#### [Task details]
Give back the full set of entries that follows, exactly as written.

(Collected data)
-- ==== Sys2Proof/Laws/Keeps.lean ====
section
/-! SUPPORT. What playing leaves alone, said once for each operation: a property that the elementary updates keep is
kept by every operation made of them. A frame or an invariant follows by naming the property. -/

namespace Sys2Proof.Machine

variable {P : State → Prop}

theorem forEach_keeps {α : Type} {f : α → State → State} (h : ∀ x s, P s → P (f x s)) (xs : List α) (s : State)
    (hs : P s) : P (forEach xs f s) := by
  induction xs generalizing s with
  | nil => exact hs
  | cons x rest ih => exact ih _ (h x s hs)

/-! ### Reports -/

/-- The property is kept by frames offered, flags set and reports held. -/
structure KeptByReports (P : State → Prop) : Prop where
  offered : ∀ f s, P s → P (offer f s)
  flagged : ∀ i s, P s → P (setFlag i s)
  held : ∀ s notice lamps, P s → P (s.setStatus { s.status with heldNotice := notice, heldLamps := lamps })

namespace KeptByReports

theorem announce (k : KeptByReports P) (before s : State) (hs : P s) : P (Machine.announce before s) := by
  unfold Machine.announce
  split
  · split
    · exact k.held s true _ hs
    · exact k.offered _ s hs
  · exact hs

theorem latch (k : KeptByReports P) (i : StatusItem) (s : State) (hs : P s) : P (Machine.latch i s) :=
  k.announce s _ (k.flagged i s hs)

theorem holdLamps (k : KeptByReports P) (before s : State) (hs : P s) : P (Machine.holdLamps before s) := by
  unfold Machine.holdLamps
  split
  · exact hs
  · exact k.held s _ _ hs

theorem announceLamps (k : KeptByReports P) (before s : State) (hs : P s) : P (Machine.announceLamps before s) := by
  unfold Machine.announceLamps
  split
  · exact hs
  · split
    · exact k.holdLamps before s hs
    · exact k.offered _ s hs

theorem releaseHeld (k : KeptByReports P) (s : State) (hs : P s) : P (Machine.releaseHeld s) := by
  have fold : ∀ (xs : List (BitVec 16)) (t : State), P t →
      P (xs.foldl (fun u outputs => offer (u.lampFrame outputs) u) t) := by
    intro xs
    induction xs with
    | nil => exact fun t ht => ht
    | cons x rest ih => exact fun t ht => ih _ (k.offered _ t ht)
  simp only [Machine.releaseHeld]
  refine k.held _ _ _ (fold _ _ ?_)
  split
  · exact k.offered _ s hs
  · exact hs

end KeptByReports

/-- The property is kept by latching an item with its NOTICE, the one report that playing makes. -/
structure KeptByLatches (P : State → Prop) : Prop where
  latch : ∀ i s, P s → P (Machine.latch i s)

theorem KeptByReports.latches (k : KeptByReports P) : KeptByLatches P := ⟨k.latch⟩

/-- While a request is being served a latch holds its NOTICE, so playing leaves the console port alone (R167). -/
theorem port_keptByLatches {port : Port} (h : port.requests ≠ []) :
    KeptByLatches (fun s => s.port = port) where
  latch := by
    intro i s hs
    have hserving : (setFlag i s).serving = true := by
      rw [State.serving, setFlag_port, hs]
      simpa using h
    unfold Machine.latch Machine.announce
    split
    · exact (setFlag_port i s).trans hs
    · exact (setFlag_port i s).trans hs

#### [Answer box]
-- ==== Sys2Proof/Laws/Keeps.lean ====
section
/-! SUPPORT. What playing leaves alone, said once for each operation: a property that the elementary updates keep is
kept by every operation made of them. A frame or an invariant follows by naming the property. -/

namespace Sys2Proof.Machine

variable {P : State → Prop}

theorem forEach_keeps {α : Type} {f : α → State → State} (h : ∀ x s, P s → P (f x s)) (xs : List α) (s : State)
    (hs : P s) : P (forEach xs f s) := by
  induction xs generalizing s with
  | nil => exact hs
  | cons x rest ih => exact ih _ (h x s hs)

/-! ### Reports -/

/-- The property is kept by frames offered, flags set and reports held. -/
structure KeptByReports (P : State → Prop) : Prop where
  offered : ∀ f s, P s → P (offer f s)
  flagged : ∀ i s, P s → P (setFlag i s)
  held : ∀ s notice lamps, P s → P (s.setStatus { s.status with heldNotice := notice, heldLamps := lamps })

namespace KeptByReports

theorem announce (k : KeptByReports P) (before s : State) (hs : P s) : P (Machine.announce before s) := by
  unfold Machine.announce
  split
  · split
    · exact k.held s true _ hs
    · exact k.offered _ s hs
  · exact hs

theorem latch (k : KeptByReports P) (i : StatusItem) (s : State) (hs : P s) : P (Machine.latch i s) :=
  k.announce s _ (k.flagged i s hs)

theorem holdLamps (k : KeptByReports P) (before s : State) (hs : P s) : P (Machine.holdLamps before s) := by
  unfold Machine.holdLamps
  split
  · exact hs
  · exact k.held s _ _ hs

theorem announceLamps (k : KeptByReports P) (before s : State) (hs : P s) : P (Machine.announceLamps before s) := by
  unfold Machine.announceLamps
  split
  · exact hs
  · split
    · exact k.holdLamps before s hs
    · exact k.offered _ s hs

theorem releaseHeld (k : KeptByReports P) (s : State) (hs : P s) : P (Machine.releaseHeld s) := by
  have fold : ∀ (xs : List (BitVec 16)) (t : State), P t →
      P (xs.foldl (fun u outputs => offer (u.lampFrame outputs) u) t) := by
    intro xs
    induction xs with
    | nil => exact fun t ht => ht
    | cons x rest ih => exact fun t ht => ih _ (k.offered _ t ht)
  simp only [Machine.releaseHeld]
  refine k.held _ _ _ (fold _ _ ?_)
  split
  · exact k.offered _ s hs
  · exact hs

end KeptByReports

/-- The property is kept by latching an item with its NOTICE, the one report that playing makes. -/
structure KeptByLatches (P : State → Prop) : Prop where
  latch : ∀ i s, P s → P (Machine.latch i s)

theorem KeptByReports.latches (k : KeptByReports P) : KeptByLatches P := ⟨k.latch⟩

/-- While a request is being served a latch holds its NOTICE, so playing leaves the console port alone (R167). -/
theorem port_keptByLatches {port : Port} (h : port.requests ≠ []) :
    KeptByLatches (fun s => s.port = port) where
  latch := by
    intro i s hs
    have hserving : (setFlag i s).serving = true := by
      rw [State.serving, setFlag_port, hs]
      simpa using h
    unfold Machine.latch Machine.announce
    split
    · exact (setFlag_port i s).trans hs
    · exact (setFlag_port i s).trans hs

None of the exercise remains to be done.